How we built it We first had to build our own dataset of videos of people drownings as there were no available data sets that contained this action information. To do this we found all the videos we could that contained people drowning and then we isolated the action of drowning from the video using VoTT and iMovie. We also used actions of those who were not drowning as a separate class and these actions were taken from the same dataset from people who were in the same pool as those who were drowning. We then tested multiple models on microsoft azure on their data science virtual machine to try and correctly detect the action of drowning from a video until we landed on using a 3 dimensional convolutional net that was capable of analyzing spatiotemporal information. To implement this model we used the microsoft cognitive toolkit (CNTK) on the virtual machine. We used to send out the real time notification when a drowning was detected.

Challenges we ran into The first challenge that we ran into was the difficulty in getting a dataset to train with. We looked through multiple modern action datasets such as google's AVA dataset and UCF101. We ended up having to create our own dataset from scratch and integrating it with some data from the UCF101 dataset. Another challenge that we ran into was when we were trying to decide what model to use to identify the drowning action. We started by using the best object detection frameworks such as YOLO (you only look once) and R-CNN's. There did not work very well as they only took into account single frames when making their decision and so were bad at detecting actions which took place over time. We tried using previous frames as a mask over the latest frame so that each frame contained information about how actions happened over time but this also did not work well. Finally we used ran into a recent paper describing using 3d CNN's to classify actions and ended up implementing that.

Accomplishments that we're proud of Creating our own video dataset took a significant amount of time but was quite rewarding after we completed. Getting the model to work also took a very long amount of time with multiple setbacks as we did not have any free access to a GPU so our training was slow but it was very rewarding to see the model identify that someone was drowning for the first time.

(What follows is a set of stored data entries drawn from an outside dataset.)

-- ==== Sys2Proof/Tests/Slice0.lean ====
section
/-! SUPPORT. Tests. Every expected value is the spec's: 30_encoding R115 and the vectors of 95_test_vectors, named in each
test (V-R2 and so on); and one witness for the hypotheses of each statement of Certificates/Slice0/Obligations.lean. -/

namespace Sys2Proof.Tests

open Sys2Proof.Machine

/-! ## Helpers -/

/-- The next state of an answer. -/
def after : Answer → Option State
  | .next s => some s
  | .fault _ => none
  | .refused _ => none

/-- The refusal of an answer. -/
def refusal : Answer → Option Refusal
  | .next _ => none
  | .fault _ => none
  | .refused r => some r

/-- In Handler(3) with interrupts enabled (95_test_vectors section 0). -/
def running : State := { State.reset with main := .handler 3, ie := true }

/-- Slot 0 with identity 5 and callback 0, in Handler(3) (95_test_vectors 2.3). -/
def oneSlot (run : Bool) (elapsed remaining : Half) : State :=
  let w : Slot := { reg := true, id := 5#8, cb := 0#8, run := run, elapsed := elapsed, remaining := remaining }
  { running with slots := w :: List.replicate 3 Slot.blank, nreg := 1 }

/-- The counters of slot 0. -/
def slot0 (s : State) : Bool × Half × Half := ((s.slot 0).run, (s.slot 0).elapsed, (s.slot 0).remaining)

/-- The pool full, with ids 1, 2, 3, 4 (V-R3). -/
def fullPool : State :=
  { running with
    slots := [1#8, 2#8, 3#8, 4#8].map fun i =>
      { reg := true, id := i, cb := 0#8, run := false, elapsed := 0#16, remaining := 0#16 }
    nreg := 4 }

/-- The payload bytes of a row of capacity 8. -/
def bytes (bs : List Byte) : List Byte := bs ++ List.replicate (8 - bs.length) 0x00#8

/-- The destinations of a row of capacity 8. -/
def addrs (ds : List Addr) : List Addr := ds ++ List.replicate (8 - ds.length) 0x0000#16

/-- A row of capacity 8. -/
def row (bs : List Byte) (ds : List Addr) : Row :=
  { txLen := BitVec.ofNat 8 bs.length, rxLen := BitVec.ofNat 8 ds.length, data := bytes bs, dest := addrs ds }

/-- An empty row of capacity 8. -/
def noRow : Row := Row.blank 8

/-- The row of V-B1. -/
def rowB1 : Row := row [0xA5#8, 0x5A#8, 0x01#8] [0x0100#16, 0x0101#16]

/-- At Scan(5), interrupts enabled, A with this instance state (95_test_vectors 2.8). -/
def scanning (x : Transport) : State := { State.reset with main := .scan 5, ie := true, busA := x }

/-- A Sending rowB1 with its interrupt pending (V-B1). -/
def sendingA : Transport :=
  { phase := .sending, wr := 1, rd := 0, txIdx := 1, rxIdx := 0, rows := [rowB1, noRow], infl := none, bcPend := true
    rxData := 0x11#8 }

/-- A Receiving the last byte of rowB1 with its interrupt pending (V-B4). -/
def receivingA : Transport :=
  { sendingA with phase := .receiving, txIdx := 3, rxIdx := 1, rxData := 0x55#8 }

/-- The step that takes this move next. -/
def takes (s : State) (m : Move) : Option State := after (step { s with moves := [m] })

/-! ## Decoding (30_encoding; V-E vectors) -/

/-- One word of each family written out bit by bit from 30_encoding R102, R103. -/
theorem test_words_bit_by_bit :
    decodeOp ⟨0b00000001000001010000000000000000#32, []⟩ = .ok (.register 5#8 0#8)
    ∧ decodeOp ⟨0b00000010000010010001001000110100#32, []⟩ = .ok (.start 9#8 0x1234#16)
    ∧ decodeOp ⟨0b00000011000001010000000000000000#32, []⟩ = .ok (.stop 5#8)
    ∧ decodeOp ⟨0b00000100000001010000000000000000#32, []⟩ = .ok (.elapsed 5#8)
    ∧ decodeOp ⟨0b00010000000000000000000000000000#32, [0b1100#32]⟩ = .ok (.post 0xC#32)
    ∧ decodeOp ⟨0b00100000000000010000000000000001#32, [0x0120#32]⟩ = .ok (.enq .b [] [0x0120#16])
    ∧ decodeOp ⟨0b00110000000000000000000000000000#32, []⟩ = .ok .ret
    ∧ decodeOp ⟨0b00110001000000000000000000000000#32, []⟩ = .ok .csenter
    ∧ decodeOp ⟨0b00110010000000000000000000000000#32, []⟩ = .ok (.csexit false)
    ∧ decodeOp ⟨0b01000000000000000000000000000010#32, []⟩ = .ok (.rdmetric 2#2)
    ∧ decodeEvent 0b11100000000000000000000000000000#32 = .ok .tick
    ∧ decodeEvent 0b11100001000000000000000000010001#32 = .ok (.bytedone .a 0x11#8) := by decide

/-- V-E14, V-E15: four payload bytes a word. -/
theorem test_enq_packing :
    decodeOp ⟨0x20000400#32, [0x04030201#32]⟩ = .ok (.enq .a [1#8, 2#8, 3#8, 4#8] [])
    ∧ decodeOp ⟨0x20000500#32, [0x04030201#32, 0x00000005#32]⟩ = .ok (.enq .a [1#8, 2#8, 3#8, 4#8, 5#8] []) := by
  decide

/-- V-E2, V-E3, V-E4, V-E6, V-E9, V-E12, V-E13. -/
theorem test_illegal_words :
    decodeOp ⟨0x01050100#32, []⟩ = .error .reservedBits
    ∧ decodeOp ⟨0x03050001#32, []⟩ = .error .reservedBits
    ∧ decodeOp ⟨0x10000000#32, []⟩ = .error .operandCount
    ∧ decodeOp ⟨0x10000001#32, [4#32]⟩ = .error .reservedBits
    ∧ decodeOp ⟨0x20020000#32, []⟩ = .error .reservedBits
    ∧ decodeOp ⟨0x00000000#32, []⟩ = .error .reservedOpcode
    ∧ decodeOp ⟨0xFF000000#32, []⟩ = .error .reservedOpcode
    ∧ decodeOp ⟨0x32000002#32, []⟩ = .error .reservedBits
    ∧ decodeOp ⟨0x40000004#32, []⟩ = .error .reservedBits
    ∧ decodeOp ⟨0x30000001#32, []⟩ = .error .reservedBits := by decide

What we learned We learned how to use microsoft azure to host a machine learning model so that we could analyze real time video in the cloud and provide instant recognition results from our model. We also learned to use VoTT to build our own dataset from scratch.

What's next for lifeguard.io We want to publish our dataset so that future researchers can use the same data to create better models to save lives and we hope that eventually all personal and residential pools have a camera watching over them (a small cost in comparison to the cost of a pool) so that all drowning deaths that can be prevented are.